• **Work required**
From the data below, return the exact lines starting at the line containing "xstb (d a b" and ending at the line containing "tqdeq (d a : Reg)", both included, and nothing else.

(Extracted records)

/-- A Fjonlink packet header and payload (R21). -/
structure Packet where
  op : Nat := 0
  tc : Nat := 0
  ord : Nat := 0
  scope : Nat := 0
  rsv : Nat := 0
  rs : Bool := false
  dst : Nat := 0
  srcm : Nat := 0
  agent : Nat := 0
  tag : Nat := 0
  tenant : Nat := 0
  key : Nat := 0
  va : Nat := 0
  len : Nat := 0
  status : Nat := 0
  sub : Nat := 0
  aux : Nat := 0
  payload : List Byte := []
deriving DecidableEq, Repr, Inhabited

/-- What a Fjonlink flit has beside its body: header and CRC (R15). `fec`: one of its codewords could not be corrected (R19). -/
structure FlitHead where
  seq : Nat
  ack : Nat
  ty : Nat
  tc : Nat
  crc : W64
  fec : Bool := false
deriving DecidableEq, Repr

/-- A Fjonlink flit (R15); `body` holds the packet bytes carried, or what a control flit says. -/
structure Flit extends FlitHead where
  body : List Byte
deriving DecidableEq, Repr

/-- A collective chunk with its trailer (R25): `x` are its 64-bit elements. -/
structure ChunkMsg where
  tag : Nat
  tenant : Nat
  srcm : Nat
  rank : Nat
  x : List W64
  c1 : W64
  c2 : W64
  w : BitVec 16
  count : Nat
  chunk : Nat
  kind : Nat
  /-- The tag of the packet that brought it, which its acknowledgement echoes (R21). -/
  ptag : Nat := 0
deriving DecidableEq, Repr

/-- A host access to device memory (R50): HDM offset, bytes to write (none for a read of `size`), requester and
whether it came over CXL.mem. -/
structure HostAccess where
  off : Nat
  size : Nat
  write : Option (List Byte) := none
  rid : Nat := 0
  cxlMem : Bool := true
deriving DecidableEq, Repr

/-- What a PCIe or ATS completion answers (R48). `write`: the translation grants writes too. -/
inductive PcieKind
  | data (bytes : List Byte) | ur | ca | atsOk (target : Nat) (write : Bool) | atsDenied
deriving DecidableEq, Repr

/-- An error that ECC cannot correct, found when a core's storage is read (R117, R123): none, a scalar or a vector register of a team, or the
team's trap or other scalar state. -/
inductive StoreError
  | none | s (team : Nat) (r : Reg) | v (team : Nat) (r : Reg) | state (team : Nat)
deriving DecidableEq, Repr

/-- What a bank's ECC reports: correctable errors (R128), or what a read found that cannot be corrected. -/
structure EccReport where
  errs : Nat := 0
  bad : StoreError := .none
deriving DecidableEq, Repr

/-- Who reads a notify page, and whether the read waits already for the writes it follows (R44). -/
structure StatusReader where
  rid : Nat
  waited : Bool := false
deriving DecidableEq, Repr

/-- One die's reading over a 10 us step (R27): power in mW and the hottest sensor in degrees C. -/
structure DieReading where
  powerMw : Nat
  ioPowerMw : Nat
  temp : Nat
deriving DecidableEq, Repr

/-- One firmware image presented at boot (R29). -/
structure Image where
  bytes : List Byte
  signature : List Byte
  rootKey : List Byte
  version : W64
deriving DecidableEq, Repr, Inhabited

/-! ## Instructions and steps -/

/-- One constructor per row of spec/opcode_table.json. In the words `d`, `a`, `b` are the register fields rd, ra, rb,
`ta` and `tb` the trap-on-empty bits (R250); `w` is the element width of majors 0x10 and 0x11 (true: 64 bits). -/
inductive Instr
  -- Major 0x01: scalar register operations (R253, R287, R288)
  | sadd (d a b : Reg) (ta tb : Bool)
  | ssub (d a b : Reg) (ta tb : Bool)
  | smul (d a b : Reg) (ta tb : Bool)
  | smulhI64 (d a b : Reg) (ta tb : Bool)
  | smulhN64 (d a b : Reg) (ta tb : Bool)
  | sdivI64 (d a b : Reg) (ta tb : Bool)
  | sdivN64 (d a b : Reg) (ta tb : Bool)
  | sremI64 (d a b : Reg) (ta tb : Bool)
  | sremN64 (d a b : Reg) (ta tb : Bool)
  | sand (d a b : Reg) (ta tb : Bool)
  | sor (d a b : Reg) (ta tb : Bool)
  | sxor (d a b : Reg) (ta tb : Bool)
  | sandn (d a b : Reg) (ta tb : Bool)
  | sshl (d a b : Reg) (ta tb : Bool)
  | sshr (d a b : Reg) (ta tb : Bool)
  | ssra (d a b : Reg) (ta tb : Bool)
  | sminI64 (d a b : Reg) (ta tb : Bool)
  | sminN64 (d a b : Reg) (ta tb : Bool)
  | smaxI64 (d a b : Reg) (ta tb : Bool)
  | smaxN64 (d a b : Reg) (ta tb : Bool)
  | sclz (d a : Reg) (ta : Bool)
  | sctz (d a : Reg) (ta : Bool)
  | spopc (d a : Reg) (ta : Bool)
  | smov (d a : Reg) (ta : Bool)
  | ssel (d a b : Reg) (ta tb : Bool)
  | sbfxI64 (d a b : Reg) (ta tb : Bool)
  | sbfxN64 (d a b : Reg) (ta tb : Bool)
  | sbfi (d a b : Reg) (ta tb : Bool)
  | scmp (c : Cmp) (d a b : Reg) (ta tb : Bool)
  -- Majors 0x02 to 0x0A: immediate forms and special values (R289, R290)
  | saddi (d a : Reg) (ta : Bool) (i : BitVec 13)
  | sandi (d a : Reg) (ta : Bool) (i : BitVec 13)
  | sori (d a : Reg) (ta : Bool) (i : BitVec 13)
  | sxori (d a : Reg) (ta : Bool) (i : BitVec 13)
  | sshli (d a : Reg) (ta : Bool) (c : Fin 64)
  | sshri (d a : Reg) (ta : Bool) (c : Fin 64)
  | ssrai (d a : Reg) (ta : Bool) (c : Fin 64)
  | smovi (d : Reg) (i : BitVec 13)
  | smovSpecial (d : Reg) (x : Special)
  -- Majors 0x10, 0x11: vector integer (R255, R311, R312)
  | vadd (w : Bool) (d a b : Reg) (ta tb : Bool)
  | vsub (w : Bool) (d a b : Reg) (ta tb : Bool)
  | vmul (w : Bool) (d a b : Reg) (ta tb : Bool)
  | vmulhI (w : Bool) (d a b : Reg) (ta tb : Bool)
  | vmulhN (w : Bool) (d a b : Reg) (ta tb : Bool)
  | vmad (w : Bool) (d a b : Reg) (ta tb : Bool)
  | vand (w : Bool) (d a b : Reg) (ta tb : Bool)
  | vor (w : Bool) (d a b : Reg) (ta tb : Bool)
  | vxor (w : Bool) (d a b : Reg) (ta tb : Bool)
  | vandn (w : Bool) (d a b : Reg) (ta tb : Bool)
  | vshl (w : Bool) (d a b : Reg) (ta tb : Bool)
  | vshr (w : Bool) (d a b : Reg) (ta tb : Bool)
  | vsra (w : Bool) (d a b : Reg) (ta tb : Bool)
  | vminI (w : Bool) (d a b : Reg) (ta tb : Bool)
  | vminN (w : Bool) (d a b : Reg) (ta tb : Bool)
  | vmaxI (w : Bool) (d a b : Reg) (ta tb : Bool)
  | vmaxN (w : Bool) (d a b : Reg) (ta tb : Bool)
  | vabs (w : Bool) (d a : Reg) (ta : Bool)
  | vclz (w : Bool) (d a : Reg) (ta : Bool)
  | vpopc (w : Bool) (d a : Reg) (ta : Bool)
  | vmov (w : Bool) (d a : Reg) (ta : Bool)
  | vsel (w : Bool) (d a b : Reg) (ta tb : Bool)
  | vcmp (c : Cmp) (w : Bool) (d : KReg) (a b : Reg) (ta tb : Bool)
  | vaddi (d a : Reg) (ta : Bool) (i : BitVec 13)
  | vcvt (dst src : IType) (d a : Reg) (ta : Bool)
  -- Major 0x14: broadcast, lane index, pack (R256, R314)
  | vbcastB32 (d a : Reg) (ta : Bool)
  | vlane (d : Reg)
  | vpackB16 (d a b : Reg) (ta tb : Bool)
  | vpackB8 (d a b : Reg) (ta tb : Bool)
  | vunpackB16 (d a b : Reg) (ta tb : Bool)
  | vunpackB8 (d a b : Reg) (ta tb : Bool)
  | vbcastB64 (d a : Reg) (ta : Bool)
  -- Major 0x15: masks and flags (R257, R299 to R303)
  | kmov (d : KReg) (a : KF)
  | kand (d : KReg) (a b : KF)
  | kor (d : KReg) (a b : KF)
  | kxor (d : KReg) (a b : KF)
  | kandn (d : KReg) (a b : KF)
  | knot (d : KReg) (a : KF)
  | kpopc (d : Reg) (a : KF)
  | kffs (d : Reg) (a : KF)
  | kwrd (d : Reg) (a : KF) (b : Reg) (tb : Bool)
  | kwwr (d : KReg) (a b : Reg) (ta tb : Bool)
  | kif (d a : KReg)
  | kelse (d : KReg)
  | kjoin (a : KReg)
  | kvoteAny (d : Reg) (a : KF)
  | kvoteAll (d : Reg) (a : KF)
  | kflag (d : KReg) (a : Fin 5)
  | flrd (d : Reg) (a : Fin 5) (b : Reg) (tb : Bool)
  /-- `none` is `flclr all` (R303). -/
  | flclr (a : Option (Fin 5))
  -- Majors 0x16 to 0x18: cross-lane (R258, R326 to R329)
  | vperm (d a b : Reg) (ta tb : Bool)
  | vshflUp (d a b : Reg) (ta tb : Bool)
  | vshflDn (d a b : Reg) (ta tb : Bool)
  | vshflXor (d a b : Reg) (ta tb : Bool)
  | vext (d a b : Reg) (ta tb : Bool)
  | vins (d a b : Reg) (ta tb : Bool)
  | vred (o : RedOp) (w : Bool) (d a : Reg) (ta : Bool)
  | vscan (o : RedOp) (w ex : Bool) (d a : Reg) (ta : Bool)
  -- Majors 0x20 to 0x23: floating point (R259, R260, R317 to R324)
  | vfadd (p : FFmt) (d a b : Reg) (ta tb : Bool)
  | vfsub (p : FFmt) (d a b : Reg) (ta tb : Bool)
  | vfmul (p : FFmt) (d a b : Reg) (ta tb : Bool)
  | vffma (p : FFmt) (d a b : Reg) (ta tb : Bool)
  | vfmin (p : FFmt) (d a b : Reg) (ta tb : Bool)
  | vfmax (p : FFmt) (d a b : Reg) (ta tb : Bool)
  | vfsgn (p : FFmt) (d a b : Reg) (ta tb : Bool)
  | vfsgnNeg (p : FFmt) (d a b : Reg) (ta tb : Bool)
  | vfsgnXor (p : FFmt) (d a b : Reg) (ta tb : Bool)
  | vfclass (p : FFmt) (d a : Reg) (ta : Bool)
  | vfround (p : FFmt) (d a : Reg) (ta : Bool)
  | vfrcp (p : FFmt) (d a : Reg) (ta : Bool)
  | vfrsqrt (p : FFmt) (d a : Reg) (ta : Bool)
  | vfsqrt (p : FFmt) (d a : Reg) (ta : Bool)
  | vfdiv (p : FFmt) (d a b : Reg) (ta tb : Bool)
  | vfexp2 (p : FFmt) (d a : Reg) (ta : Bool)
  | vflog2 (p : FFmt) (d a : Reg) (ta : Bool)
  | vfsinp (p : FFmt) (d a : Reg) (ta : Bool)
  | vfcosp (p : FFmt) (d a : Reg) (ta : Bool)
  | vfcmp (c : FCmp) (p : FFmt) (d : KReg) (a b : Reg) (ta tb : Bool)
  | vfcvt (dst src : FType) (d a : Reg) (ta : Bool)
  -- Majors 0x2C to 0x33: loads and stores (R261, R336 to R342)
  | sld (d a b : Reg) (ta tb : Bool) (z : Sz) (o : Ord) (s : Scope)
  | sst (d a b : Reg) (ta tb : Bool) (z : Sz) (o : Ord) (s : Scope)
  | vld (d a b : Reg) (ta tb : Bool) (z : Sz) (o : Ord) (s : Scope)
  | vst (d a b : Reg) (ta tb : Bool) (z : Sz) (o : Ord) (s : Scope)
  | vldb (d a b : Reg) (ta tb : Bool) (o : Ord) (s : Scope)
  | vstb (d a b : Reg) (ta tb : Bool) (o : Ord) (s : Scope)
  | xld (d a b : Reg) (ta tb : Bool) (z : Sz) (o : Ord) (s : Scope)
  | xst (d a b : Reg) (ta tb : Bool) (z : Sz) (o : Ord) (s : Scope)
  | xldb (d a b : Reg) (ta tb : Bool) (o : Ord) (s : Scope)
  | xstb (d a b : Reg) (ta tb : Bool) (o : Ord) (s : Scope)
  -- Majors 0x34 to 0x37: atomics, monitors, fences, barriers (R262, R343 to R354)
  | satom (p : AtomOp) (d a b : Reg) (o : Ord) (s : Scope)
  | vatom (p : AtomOp) (d a b : Reg) (o : Ord) (s : Scope)
  | scas (w : Bool) (d a b : Reg) (o : Ord) (s : Scope)
  | scas2 (d a b : Reg) (o : Ord) (s : Scope)
  | vcas (d a b : Reg) (o : Ord) (s : Scope)
  | waitc64 (c : WCond) (d a b : Reg) (o : Ord) (s : Scope)
  | waitc32 (c : WCond) (d a b : Reg) (o : Ord) (s : Scope)
  | fence (o : Ord) (s : Scope)
  | fenceSc (s : Scope)
  | barArr (a : Reg) (b : Fin 64)
  | barWait (d : Reg) (b : Fin 64)
  | barSync (d a : Reg) (b : Fin 64)
  -- Majors 0x38 to 0x3B: engines and task queues (R361 to R378)
  | cpy (d a b l : Reg)
  | cpy2d (d a b l : Reg)
  | mcfg (a b : Reg)
  | midx (a : Reg)
  | mloop (d a b : Reg) (adv : Bool) (sel : Fin 4)
  | mzero (t : Bool)
  | mmovRegister (d a : Reg)
  | mmovScratchpad (d a b : Reg)
  | mburst (a : Reg)
  | cred (a : Reg)
  | cbcast (a : Reg)
  | cgath (a : Reg)
  | efence (x : Ctx) (d : Reg)
  | ewait (x : Ctx) (d a : Reg)
  | tlrd (x : Ctx) (d a : Reg)
  | tlwait (x : Ctx) (d a b : Reg)
  | tqenq (d a b : Reg)
  | tqdeq (d a : Reg)
  | tqdec (d a : Reg)
  | launch (d a b : Reg)
  -- Major 0x3C: system (R387)
  | trap (n : BitVec 12)
  | eret
  | ctlrd (d : Reg)
  | ctlwr (a : Reg)
  | sigchk
  | sigrd (d : Reg)
  | capq (d a : Reg)
  | yield
  | fltinfo (d a : Reg)
  | replay (a b : Reg)
  | replayDiscard (a b : Reg)
  | pmap (d a b : Reg)
  | pkload (d a b : Reg)
  -- Major 0x3D: control flow (R264, R292 to R296)
  | brScalar (c : BrCond) (a : Reg) (i : BitVec 16)
  | brMask (c : BrMask) (k : KReg) (i : BitVec 16)
  | jmp (i : BitVec 16)
  | call (a : Reg) (i : BitVec 16)
  | jr (a : Reg) (i : BitVec 16)
  | exit
  | nop
  -- Major 0x3E: hints (R269 to R273). A word of this major with a reserved kind or a non-zero reserved payload bit is
  -- no instruction of the table; the decoder names it (`Reject.badHint`) and it makes its group malformed (R269).
  | hintImm (p : BitVec 23)
  | hintOff (o : BitVec 23)
  | hintMod (bx : BitVec 2) (sat ftz : Bool) (rm : BitVec 2)
  | hintSched (p : BitVec 3)
  -- Major 0x3F: extension space (R267)
  | extensionWord (g : BitVec 8) (b : BitVec 18)
  -- Host interface (02)
  /-- The LFE executes the packet with sequence number `seq` of QIF `i` (R40). -/
  | requestNop (i seq : Nat)
  | requestLaunch (i seq : Nat)
  | requestWait (i seq : Nat)
  | requestWrite (i seq : Nat)
  -- Launches (04)
  /-- The LFE reads the record of launch request `l` (R80). -/
  | recordRead (l : Nat)
  | dealPass (q : Nat)
  | launchComplete (l : Nat)
  | signalRetry (l : Nat)
  | launchPacket (port : Nat) (p : Packet)
  | launchResend (id : Nat)
  -- Partitions (03)
  | partitionResetComplete (q : Nat)
  | quantumBoundary (c : Nat)
  | unitReload (team : Nat)
  | watchdogExpiry (l : Nat)
  -- Cores (05)
  | coreCycle (n : Nat)
  | forcedLeave (n : Nat)
  | trapEntry (team : Nat)
  | registerFill (f : Fill)
  /-- The Rake of core `n` copies its next chunk; `bad`: the chunk read with an uncorrectable error (R132). -/
  | rakeChunkCopy (n : Nat) (bad : Bool)
  | mapFlip (n : Nat)
  | oldBankRelease (n : Nat)
  | workgroupSave (wg : Nat)
  -- Coherence (06, 08)
  | rd (r : Req)
  | rdrsp (r : Rsp)
  | wr (r : Req)
  | atom (r : Req)
  | ack (a : AckMsg)
  | nack (n : NackMsg)
  | ember (r : Req)
  | draw (d : DrawMsg)
  | wback (w : WbackMsg)
  | drawack (d : DrawMsg)
  | monfill (m : MonMsg)
  | queueOperation (o : QOp)
  | ptsTick (n : Nat)
  | ageSweep (n : Nat)
  | monitorRecheck (id : Nat)
  | wake (h : Nat)
  -- Mappings (06)
  | mappingOpComplete
  | instructionFetch (f : FetchRsp)
  -- Fjonlink (01)
  | pauseExpiry (p cls : Nat)
  | pauseRefresh (p cls : Nat)
  | failoverTimeout (p : Nat)
  | dedupExpiry
  | chunk (c : ChunkMsg)
  | chunkack (tag tenant srcm chunk status : Nat)
  -- Engines (14)
  | copyChunk (team : Nat)
  | matrixStep (n : Nat)
  | damperStep (n : Nat)
  -- Host bias and host memory (02)
  | biasFlipDone
  -- Steps that the outside world causes: the host, the link partners, boot, temperature and error sources
  /-- A push to a notify page arrives (R42). -/
  | notifyPush (w : NotifyWrite)
  /-- A read of a notify page: function, slot, offset, length, reader (R37, R44). -/
  | notifyStatusRead (pf slot off len : Nat) (r : StatusReader)
  | qifConfigWrite (i : Nat) (v : W64)
  | qifReset (i : Nat) (v : W64)
  | irqMapWrite (q e : Nat) (v : W64)
  | lvalVerdict (v : W64)
  | partEnable (q : Nat) (v : W64)
  | partReset (q : Nat) (v : W64)
  | functionLevelReset (pf : Nat)
  | partSaveWrite (q : Nat) (v : W64)
  | partCsaveWrite (q : Nat) (v : W64)
  | partQosWrite (q : Nat) (v : W64)
  | wdogResume (q : Nat)
  | wdogKill (q : Nat)
  /-- A physical bank of core `n` (kind 0 VRF, 1 SRAM, 2 accumulator) reports correctable errors (R128), or a read of
  its storage finds an error that cannot be corrected (R117, R123). -/
  | bankCrossing (n kind bank : Nat) (r : EccReport)
  | bankAsh (v : W64)
  | homeOvfClear (h : Nat) (v : W64)
  | fcmdReplay (h : Nat) (v : W64)
  | fcmdDiscard (h : Nat) (v : W64)
  | ptUnmap (v : W64)
  | ptSplit (v : W64)
  | ptMove (v : W64)
  | ptReattribute (v : W64)
  | hotBaseWrite (q : Nat) (v : W64)
  | dataFlit (p : Nat) (f : Flit)
  | nakFlit (p : Nat) (f : Flit)
  /-- A pause flit, as its head and its body (R20). -/
  | pauseFlit (p : Nat) (h : FlitHead) (body : List Byte)
  | retrainComplete (p : Nat) (ok : Bool)
  | portRetrain (p : Nat) (v : W64)
  | flueLinkFailure (l : Nat)
  | throttleStep (d : Nat) (r : DieReading)
  | thermalHalt (d temp : Nat)
  | powerRemoval (d temp : Nat)
  | moduleReset (boot device home : Image)
  | attestationReport (nonce : BitVec 256)
  | measExtend (i : Nat) (image : List Byte)
  | biasToHost (v : W64)
  | biasToDevice (v : W64)
  | hostMemoryAccess (a : HostAccess)
  | atsInvalidation (pasid base pages : Nat)
  | pcieCompletion (id : Nat) (k : PcieKind)
  | timeWrite (v : W64)
  | emuEret (q : Nat)
  | emuKill (q : Nat)
  | emuRegWrite (q n : Nat) (v : W64)
  | registerWrite (r : CtlReg) (v : W64)
  | backInvalidationResponse (gran line : Nat) (dirty : Option (List Byte))
  | cxlCacheResponse (ptr : W64) (bytes : List Byte)
deriving DecidableEq, Repr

• **Response to the exercise**
  | xstb (d a b : Reg) (ta tb : Bool) (o : Ord) (s : Scope)
  -- Majors 0x34 to 0x37: atomics, monitors, fences, barriers (R262, R343 to R354)
  | satom (p : AtomOp) (d a b : Reg) (o : Ord) (s : Scope)
  | vatom (p : AtomOp) (d a b : Reg) (o : Ord) (s : Scope)
  | scas (w : Bool) (d a b : Reg) (o : Ord) (s : Scope)
  | scas2 (d a b : Reg) (o : Ord) (s : Scope)
  | vcas (d a b : Reg) (o : Ord) (s : Scope)
  | waitc64 (c : WCond) (d a b : Reg) (o : Ord) (s : Scope)
  | waitc32 (c : WCond) (d a b : Reg) (o : Ord) (s : Scope)
  | fence (o : Ord) (s : Scope)
  | fenceSc (s : Scope)
  | barArr (a : Reg) (b : Fin 64)
  | barWait (d : Reg) (b : Fin 64)
  | barSync (d a : Reg) (b : Fin 64)
  -- Majors 0x38 to 0x3B: engines and task queues (R361 to R378)
  | cpy (d a b l : Reg)
  | cpy2d (d a b l : Reg)
  | mcfg (a b : Reg)
  | midx (a : Reg)
  | mloop (d a b : Reg) (adv : Bool) (sel : Fin 4)
  | mzero (t : Bool)
  | mmovRegister (d a : Reg)
  | mmovScratchpad (d a b : Reg)
  | mburst (a : Reg)
  | cred (a : Reg)
  | cbcast (a : Reg)
  | cgath (a : Reg)
  | efence (x : Ctx) (d : Reg)
  | ewait (x : Ctx) (d a : Reg)
  | tlrd (x : Ctx) (d a : Reg)
  | tlwait (x : Ctx) (d a b : Reg)
  | tqenq (d a b : Reg)
  | tqdeq (d a : Reg)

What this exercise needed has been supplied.